- **Work instruction**: Using the listing below, print exactly everything from the line with "(cfgWrite a0 a1) := by" down to the line with "exact KeepsS.mk (fun _ _ _ h0 => okReply_keeps", both included, and nothing more.

- **Dataset**:
━━━━━━

-- ==== Sys2Proof/Laws/KeepsPower.lean ====
section
/-!
SUPPORT. One lemma for each operation, command body and command of EvidenceCmd, SecureCmd, TickOps, CopInstr, DispatchCmd, EgressInstr, PowerInstr,
RegOps, HostRegs, FaultInstr, IngressInstr, IntegerInstr: it keeps what every command keeps.
-/
set_option linter.constructorNameAsVariable false
set_option linter.unusedVariables false
namespace Sys2Proof.Machine

theorem cfgWrite_keeps {z : Base} (a0 a1 : _) (k0 : Keeps z a1) : Keeps z (cfgWrite a0 a1) := by
  unfold cfgWrite
  extract_lets -merge -underBinder x0
  exact Keeps.ite (updEv_keeps _ _ k0) (updEv_keeps _ _ k0)

theorem commitRoute_keeps {z : Base} : KeepsS z (commitRoute) := by
  unfold commitRoute
  exact KeepsS.mk (fun _ _ _ h0 => okState_keeps _ _ _ _ (fun _ _ h1 => updEv_keeps _ _ h1) h0)

theorem evidenceConfig_keeps {z : Base} : KeepsS z (evidenceConfig) := by
  unfold evidenceConfig
  exact KeepsS.mk (fun _ _ _ h0 => KeepsC.ite (KeepsC.refuse h0) (KeepsC.ok (updEv_keeps _ _ h0)))

theorem evidenceCounters_keeps {z : Base} : KeepsS z (evidenceCounters) := by
  unfold evidenceCounters
  exact KeepsS.mk (fun _ _ _ h0 => counterBody_keeps _ _ _ _ _ _ _ h0)

theorem evidenceStart_keeps {z : Base} (a0 : _) (k0 : Keeps z a0) : Keeps z (evidenceStart a0) := by
  unfold evidenceStart
  extract_lets -merge -underBinder x0 x1
  have h2 : Keeps z x0 := Keeps.foldl k0 (fun _ _ h4 => setLock_keeps _ _ _ h4)
  have h3 : Keeps z x1 := updEv_keeps _ _ h2
  refine Keeps.foldl h3 (fun _ _ h5 => ?_)
  extract_lets -merge -underBinder x6
  exact putField_keeps _ _ _ _ (putField_keeps _ _ _ _ h5)

theorem evidenceStop_keeps {z : Base} (a0 : _) (k0 : Keeps z a0) : Keeps z (evidenceStop a0) := by
  unfold evidenceStop
  exact releaseUnits_keeps _ (endExposure_keeps _ (updEv_keeps _ _ k0))

theorem evidenceRun_keeps {z : Base} : KeepsS z (evidenceRun) := by
  unfold evidenceRun
  exact KeepsS.mk (fun _ _ _ h0 => KeepsC.ite (KeepsC.refuse h0) (KeepsC.ite (KeepsC.ite (KeepsC.ok h0) (KeepsC.ite (KeepsC.refuse h0) (KeepsC.ok
      (evidenceStart_keeps _ h0)))) (KeepsC.ite (KeepsC.refuse h0) (KeepsC.ok (Keeps.ite (evidenceStop_keeps _ h0) h0)))))

theorem evidenceStatus_keeps {z : Base} : KeepsS z (evidenceStatus) := by
  unfold evidenceStatus
  exact KeepsS.mk (fun _ _ _ h0 => okReply_keeps _ _ _ _ h0)

theorem execCommitRoute_keeps {z : Base} (a0 a1 : _) (k0 : Keeps z a1) : KeepsR z (execCommitRoute a0 a1) := by
  unfold execCommitRoute
  exact KeepsR.next (runCmd_keeps _ _ _ commitRoute_keeps k0)

theorem execEvidenceConfig_keeps {z : Base} (a0 a1 : _) (k0 : Keeps z a1) : KeepsR z (execEvidenceConfig a0 a1) := by
  unfold execEvidenceConfig
  exact KeepsR.next (runCmd_keeps _ _ _ evidenceConfig_keeps k0)

theorem execEvidenceCounters_keeps {z : Base} (a0 a1 : _) (k0 : Keeps z a1) : KeepsR z (execEvidenceCounters a0 a1) := by
  unfold execEvidenceCounters
  exact KeepsR.next (runCmd_keeps _ _ _ evidenceCounters_keeps k0)

theorem execEvidenceRun_keeps {z : Base} (a0 a1 : _) (k0 : Keeps z a1) : KeepsR z (execEvidenceRun a0 a1) := by
  unfold execEvidenceRun
  exact KeepsR.next (runCmd_keeps _ _ _ evidenceRun_keeps k0)

theorem execEvidenceStatus_keeps {z : Base} (a0 a1 : _) (k0 : Keeps z a1) : KeepsR z (execEvidenceStatus a0 a1) := by
  unfold execEvidenceStatus
  exact KeepsR.next (runCmd_keeps _ _ _ evidenceStatus_keeps k0)

theorem laneConfig_keeps {z : Base} : KeepsS z (laneConfig) := by
  unfold laneConfig
  exact KeepsS.mk (fun _ _ _ h0 => KeepsC.ite (KeepsC.refuse h0) (KeepsC.ok (setLane_keeps _ _ _ h0)))

theorem execLaneConfig_keeps {z : Base} (a0 a1 : _) (k0 : Keeps z a1) : KeepsR z (execLaneConfig a0 a1) := by
  unfold execLaneConfig
  exact KeepsR.next (runCmd_keeps _ _ _ laneConfig_keeps k0)

theorem storeAdmin_keeps {z : Base} (a0 a1 : _) : KeepsS z (storeAdmin a0 a1) := by
  unfold storeAdmin
  refine KeepsS.mk (fun _ _ _ h0 => ?_)
  extract_lets -merge -underBinder x1
  exact KeepsC.ite (KeepsC.refuse h0) (KeepsC.ite (KeepsC.refuse (noteTlp_keeps _ _ _ h0)) (KeepsC.ok h0))

theorem execStoreAdmin_keeps {z : Base} (a0 a1 a2 a3 : _) (k0 : Keeps z a3) : KeepsR z (execStoreAdmin a0 a1 a2 a3) := by
  unfold execStoreAdmin
  exact KeepsR.next (runCmd_keeps _ _ _ (storeAdmin_keeps _ _) k0)

theorem storeCfgAccess_keeps {z : Base} (a0 a1 : _) : KeepsS z (storeCfgAccess a0 a1) := by
  unfold storeCfgAccess
  exact KeepsS.mk (fun _ _ _ h0 => KeepsC.ite (KeepsC.refuse h0) (KeepsC.ite (KeepsC.ok h0) (KeepsC.ok (Keeps.ite (cfgWrite_keeps _ _ h0) h0))))

theorem execStoreCfgAccess_keeps {z : Base} (a0 a1 a2 a3 : _) (k0 : Keeps z a3) : KeepsR z (execStoreCfgAccess a0 a1 a2 a3) := by
  unfold execStoreCfgAccess
  exact KeepsR.next (runCmd_keeps _ _ _ (storeCfgAccess_keeps _ _) k0)

theorem storeControllerAdd_keeps {z : Base} (a0 : _) : KeepsS z (storeControllerAdd a0) := by
  unfold storeControllerAdd
  exact KeepsS.mk (fun _ _ _ h0 => KeepsC.ite (KeepsC.refuse h0) (KeepsC.ite (KeepsC.refuse h0) (KeepsC.ite (KeepsC.refuse h0) (KeepsC.ok (updEv_keeps
      _ _ h0)))))

theorem execStoreControllerAdd_keeps {z : Base} (a0 a1 a2 : _) (k0 : Keeps z a2) : KeepsR z (execStoreControllerAdd a0 a1 a2) := by
  unfold execStoreControllerAdd
  exact KeepsR.next (runCmd_keeps _ _ _ (storeControllerAdd_keeps _) k0)

theorem whenStopped_keeps {z : Base} (a0 a1 a2 a3 : _) (k0 : ∀ y0 y1, Keeps z y0 → Keeps z (a0 y0 y1)) (k1 : Keeps z a1) : KeepsC z (whenStopped a0 a1
    a2 a3) := by
  unfold whenStopped
  exact KeepsC.ite (KeepsC.refuse k1) (okState_keeps _ _ _ _ (fun _ _ h0 => k0 _ _ h0) k1)

theorem storeLink_keeps {z : Base} : KeepsS z (storeLink) := by
  unfold storeLink
  refine KeepsS.mk (fun _ _ _ h0 => whenStopped_keeps _ _ _ _ (fun _ _ h1 => ?_) h0)
  extract_lets -merge -underBinder x2 x3
  exact updEv_keeps _ _ (Keeps.mk' h1 rfl rfl rfl rfl rfl)

theorem execStoreLink_keeps {z : Base} (a0 a1 : _) (k0 : Keeps z a1) : KeepsR z (execStoreLink a0 a1) := by
  unfold execStoreLink
  exact KeepsR.next (runCmd_keeps _ _ _ storeLink_keeps k0)

theorem storeMemberSet_keeps {z : Base} : KeepsS z (storeMemberSet) := by
  unfold storeMemberSet
  exact KeepsS.mk (fun _ _ _ h0 => whenStopped_keeps _ _ _ _ (fun _ _ h1 => updEv_keeps _ _ h1) h0)

theorem execStoreMemberSet_keeps {z : Base} (a0 a1 : _) (k0 : Keeps z a1) : KeepsR z (execStoreMemberSet a0 a1) := by
  unfold execStoreMemberSet
  exact KeepsR.next (runCmd_keeps _ _ _ storeMemberSet_keeps k0)

theorem settleMember_keeps {z : Base} (a0 a1 a2 : _) (k0 : Keeps z a2) : Keeps z (settleMember a0 a1 a2) := by
  unfold settleMember
  exact settleSeals_keeps _ (settleStripes_keeps _ _ (memberEnds_keeps _ _ _ k0))

theorem storeRead_keeps {z : Base} (a0 a1 : _) : KeepsS z (storeRead a0 a1) := by
  unfold storeRead
  refine KeepsS.mk (fun _ _ _ h0 => KeepsC.ite (KeepsC.refuse (settleMember_keeps _ _ _ h0)) (KeepsC.ite (KeepsC.refuse h0) ?_))
  extract_lets -merge -underBinder x1 x2
  exact KeepsC.ok (hostWriteBad_keeps _ _ _ _ (noteTlp_keeps _ _ _ h0))

theorem execStoreRead_keeps {z : Base} (a0 a1 a2 a3 : _) (k0 : Keeps z a3) : KeepsR z (execStoreRead a0 a1 a2 a3) := by
  unfold execStoreRead
  exact KeepsR.next (runCmd_keeps _ _ _ (storeRead_keeps _ _) k0)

━━━━━━

- **Answer section**:
theorem cfgWrite_keeps {z : Base} (a0 a1 : _) (k0 : Keeps z a1) : Keeps z (cfgWrite a0 a1) := by
  unfold cfgWrite
  extract_lets -merge -underBinder x0
  exact Keeps.ite (updEv_keeps _ _ k0) (updEv_keeps _ _ k0)

theorem commitRoute_keeps {z : Base} : KeepsS z (commitRoute) := by
  unfold commitRoute
  exact KeepsS.mk (fun _ _ _ h0 => okState_keeps _ _ _ _ (fun _ _ h1 => updEv_keeps _ _ h1) h0)

theorem evidenceConfig_keeps {z : Base} : KeepsS z (evidenceConfig) := by
  unfold evidenceConfig
  exact KeepsS.mk (fun _ _ _ h0 => KeepsC.ite (KeepsC.refuse h0) (KeepsC.ok (updEv_keeps _ _ h0)))

theorem evidenceCounters_keeps {z : Base} : KeepsS z (evidenceCounters) := by
  unfold evidenceCounters
  exact KeepsS.mk (fun _ _ _ h0 => counterBody_keeps _ _ _ _ _ _ _ h0)

theorem evidenceStart_keeps {z : Base} (a0 : _) (k0 : Keeps z a0) : Keeps z (evidenceStart a0) := by
  unfold evidenceStart
  extract_lets -merge -underBinder x0 x1
  have h2 : Keeps z x0 := Keeps.foldl k0 (fun _ _ h4 => setLock_keeps _ _ _ h4)
  have h3 : Keeps z x1 := updEv_keeps _ _ h2
  refine Keeps.foldl h3 (fun _ _ h5 => ?_)
  extract_lets -merge -underBinder x6
  exact putField_keeps _ _ _ _ (putField_keeps _ _ _ _ h5)

theorem evidenceStop_keeps {z : Base} (a0 : _) (k0 : Keeps z a0) : Keeps z (evidenceStop a0) := by
  unfold evidenceStop
  exact releaseUnits_keeps _ (endExposure_keeps _ (updEv_keeps _ _ k0))

theorem evidenceRun_keeps {z : Base} : KeepsS z (evidenceRun) := by
  unfold evidenceRun
  exact KeepsS.mk (fun _ _ _ h0 => KeepsC.ite (KeepsC.refuse h0) (KeepsC.ite (KeepsC.ite (KeepsC.ok h0) (KeepsC.ite (KeepsC.refuse h0) (KeepsC.ok
      (evidenceStart_keeps _ h0)))) (KeepsC.ite (KeepsC.refuse h0) (KeepsC.ok (Keeps.ite (evidenceStop_keeps _ h0) h0)))))

theorem evidenceStatus_keeps {z : Base} : KeepsS z (evidenceStatus) := by
  unfold evidenceStatus
  exact KeepsS.mk (fun _ _ _ h0 => okReply_keeps _ _ _ _ h0)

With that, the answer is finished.